-- ==== Sys2Proof/Tests/Slice0.lean ====
section
/-! SUPPORT. Tests on the spec's own vectors (95_test_vectors.md) and witnesses that the statements' hypotheses can be met. -/

namespace Sys2Proof.Tests

open Sys2Proof.Machine Sys2Proof.Safety

/-- The next state of an outcome, to be compared. -/
def nextOf : Host.Outcome State Fault Refusal → Option State
  | .next s => some s
  | .fault _ => none
  | .refused _ => none

/-- A state with the given BUF, nothing emitted and nothing issued. -/
def withBuf (buf : List Byte) : State := { State.powerOn 600 [] with buf := buf }

/-- What an instruction leaves from that state: OUT, BUF, REFUSED (R92). -/
def observed (i : Instr) (buf : List Byte) : Option (List Event × List Byte × Bool) :=
  (nextOf (exec i (withBuf buf))).map State.observe

/-- The Ack frame of V-F1. -/
def ackBytes : List Byte := [0x7E#8, 0x03#8, 0x00#8, 0x01#8, 0x00#8, 0x00#8, 0x00#8, 0x00#8, 0x83#8, 0x1D#8, 0x7F#8]

/-- Its message. -/
def ack : Message := ⟨0x03#8, 0x0001#16, 0x00#8, [], []⟩

/-- The message of V-R5, whose id 0x007F puts an END inside the frame. -/
def cutMessage : Message := ⟨0x01#8, 0x007F#16, 0x00#8, [], []⟩

/-- The 514-byte frame's message of V-R14. -/
def longMessage : Message := ⟨0x01#8, 0x0001#16, 0x00#8, [], List.replicate 503 0x00#8⟩

/-- "sensor/temperature" (W2). -/
def sensorTopic : List Byte :=
  [0x73#8, 0x65#8, 0x6E#8, 0x73#8, 0x6F#8, 0x72#8, 0x2F#8, 0x74#8, 0x65#8, 0x6D#8, 0x70#8, 0x65#8, 0x72#8, 0x61#8,
    0x74#8, 0x75#8, 0x72#8, 0x65#8]

/-! Well-formedness: each check refuses a term that breaks it. -/

theorem test_wf_feed_over_len (chunk : List Byte) (h : chunk.length = 65536) : (Instr.feed chunk).wf = false := by
  simp [Instr.wf, h, Config.maxLen]

theorem test_wf_reserved_op_names_an_operation : (Instr.reservedHostOp 0x02#8).wf = false := by decide

theorem test_wf_topic_over_255 : (Instr.framePing 0 0 (List.replicate 256 0x00#8) []).wf = false := by
  decide +kernel

theorem test_wf_payload_over_65535 (payload : List Byte) (h : payload.length = 65536) :
    (Instr.framePong 0 0 [] payload).wf = false := by
  simp [Instr.wf, h, Config.maxPayload]

theorem test_wf_unnamed_type_is_named : (Instr.frameUnnamedType 0x05#8 0 0 [] []).wf = false := by decide

/-! Decoding: V-H1 to V-H7, the opcode table's words, and the frames V-F1, V-F3, V-F5 and W2. -/

theorem test_decode_nop : decodeHostOp [0x00#8] = .instr .nop [] := by decide

theorem test_decode_reset : decodeHostOp [0x02#8] = .instr .reset [] := by decide

theorem test_decode_feed :
    decodeHostOp ([0x01#8, 0x00#8, 0x0B#8] ++ ackBytes ++ [0x02#8]) = .instr (.feed ackBytes) [0x02#8] := by
  decide +kernel

theorem test_decode_reserved : decodeHostOp [0x03#8, 0xFF#8] = .instr (.reservedHostOp 0x03#8) [0xFF#8] := by decide

theorem test_decode_truncated_feed : decodeHostOp [0x01#8, 0x00#8, 0x05#8, 0x7E#8, 0x03#8] = .reject .truncatedFeed := by
  decide

theorem test_decode_feed_without_len : decodeHostOp [0x01#8, 0x00#8] = .reject .truncatedFeed := by decide

theorem test_decode_nothing_issued : decodeHostOp [] = .reject .noOperation := by decide

theorem test_table_words :
    decodeTableWord 8 0x00 = some .nop ∧ decodeTableWord 8 0x01 = some (.feed []) ∧
    decodeTableWord 8 0x02 = some .reset ∧ decodeTableWord 8 0xFF = some (.reservedHostOp 0xFF#8) := by decide

theorem test_decode_publish :
    decodeFrame ([0x7E#8, 0x01#8, 0x00#8, 0x01#8, 0x01#8, 0x12#8] ++ sensorTopic ++
      [0x00#8, 0x03#8, 0x19#8, 0x1E#8, 0x1C#8, 0xC0#8, 0x31#8, 0x7F#8]) =
      .instr (.framePublish 0x0001#16 0x01#8 sensorTopic [0x19#8, 0x1E#8, 0x1C#8]) [] := by decide +kernel

theorem test_decode_ack : decodeFrame ackBytes = .instr (.frameAck 0x0001#16 0x00#8 [] []) [] := by decide +kernel

theorem test_decode_ping :
    decodeFrame [0x7E#8, 0x04#8, 0x12#8, 0x34#8, 0x00#8, 0x00#8, 0x00#8, 0x00#8, 0x24#8, 0x24#8, 0x7F#8] =
      .instr (.framePing 0x1234#16 0x00#8 [] []) [] := by decide +kernel

theorem test_decode_unnamed_type :
    decodeFrame [0x7E#8, 0x09#8, 0xBE#8, 0xEF#8, 0x02#8, 0x01#8, 0x61#8, 0x00#8, 0x01#8, 0x7E#8, 0xCF#8, 0xF7#8,
      0x7F#8] = .instr (.frameUnnamedType 0x09#8 0xBEEF#16 0x02#8 [0x61#8] [0x7E#8]) [] := by decide +kernel

/-- Subscribe and Pong have no vector of their own: the type byte of a decoded message selects the row (R39). -/
theorem test_type_selects_row :
    Instr.ofMessage ⟨0x02#8, 0x0001#16, 0x00#8, [], []⟩ = .frameSubscribe 0x0001#16 0x00#8 [] [] ∧
    Instr.ofMessage ⟨0x05#8, 0x0001#16, 0x00#8, [], []⟩ = .framePong 0x0001#16 0x00#8 [] [] := by decide
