-- ==== Sys2Proof/Laws/Ops.lean ====
section
/-! SUPPORT. What each shared operation can do, said once: a response changes `front` alone, a domain check chooses between
two responses, the clock edge keeps `LAT` slots, and settling reads nothing but `lat` and the pins. -/

namespace Sys2Proof.Machine

theorem respond_eq (r : Word) (e : ErrCode) (s : State) : respond r e s = .next { s with front := some ⟨r, e⟩ } := rfl

theorem raiseIllegalOp_eq (s : State) : raiseIllegalOp s = .next { s with front := some ⟨0, 0b01⟩ } := rfl

theorem raiseDomainError_eq (s : State) : raiseDomainError s = .next { s with front := some ⟨0, 0b10⟩ } := rfl

theorem respondIf_of_inDomain {ok : Bool} (h : ok = true) (r : Word) (s : State) :
    respondIf ok r s = .next { s with front := some ⟨r, 0b00⟩ } := by
  subst h; rfl

theorem respondIf_of_outside {ok : Bool} (h : ok = false) (r : Word) (s : State) :
    respondIf ok r s = .next { s with front := some ⟨0, 0b10⟩ } := by
  subst h; rfl

/-- A response chosen by `respondIf`, as one record. -/
theorem respondIf_eq (ok : Bool) (r : Word) (s : State) :
    respondIf ok r s = .next { s with front := some (if ok then ⟨r, 0b00⟩ else ⟨0, 0b10⟩) } := by
  cases ok <;> rfl

theorem fieldOk_iff (pos len : Nat) : fieldOk pos len = true ↔ pos + len ≤ 64 := by
  simp [fieldOk]; omega

theorem countOk_iff (len : Nat) : countOk len = true ↔ len ≤ 64 := by simp [countOk]

theorem bitOk_iff (pos : Nat) : bitOk pos = true ↔ pos ≤ 63 := by simp [bitOk]

theorem signWidthOk_iff (len : Nat) : signWidthOk len = true ↔ 1 ≤ len ∧ len ≤ 64 := by simp [signWidthOk]

theorem rotateOk_iff (w len : Nat) : rotateOk w len = true ↔ len < w := by simp [rotateOk]

/-- The rising edge keeps the number of slots: `LAT` of them after it, if there were `LAT` before. -/
theorem slotsAfterEdge_length {s : State} (h : s.slots.length = s.lat) : s.slotsAfterEdge.length = s.lat := by
  unfold State.slotsAfterEdge
  split
  · simp
  · simp [State.stages, h]

/-- A slot after the edge held its response as a stage before it. -/
theorem mem_slotsAfterEdge {s : State} {r : Response} (h : some r ∈ s.slotsAfterEdge) : some r ∈ s.stages := by
  unfold State.slotsAfterEdge at h
  split at h
  · simp at h
  · exact List.mem_of_mem_take h

/-- The output of a machine whose last slot is the one at index `n`. -/
theorem response_of_lat_succ {s : State} {n : Nat} (h : s.lat = n + 1) : s.response = (s.slots[n]?).join := by
  simp [State.response, State.stages, h]

theorem response_of_lat_zero {s : State} (h : s.lat = 0) : s.response = s.front := by
  simp [State.response, State.stages, h]

end Sys2Proof.Machine
end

§ §

When the line with "theorem test_wf_payload_over_65535 (payload" is reached in the data above, begin copying, and stop after the line with "V-F5 and W2. -/"; copy each line exactly, both ends included.

theorem test_wf_payload_over_65535 (payload : List Byte) (h : payload.length = 65536) :
    (Instr.framePong 0 0 [] payload).wf = false := by
  simp [Instr.wf, h, Config.maxPayload]

theorem test_wf_unnamed_type_is_named : (Instr.frameUnnamedType 0x05#8 0 0 [] []).wf = false := by decide

/-! Decoding: V-H1 to V-H7, the opcode table's words, and the frames V-F1, V-F3, V-F5 and W2. -/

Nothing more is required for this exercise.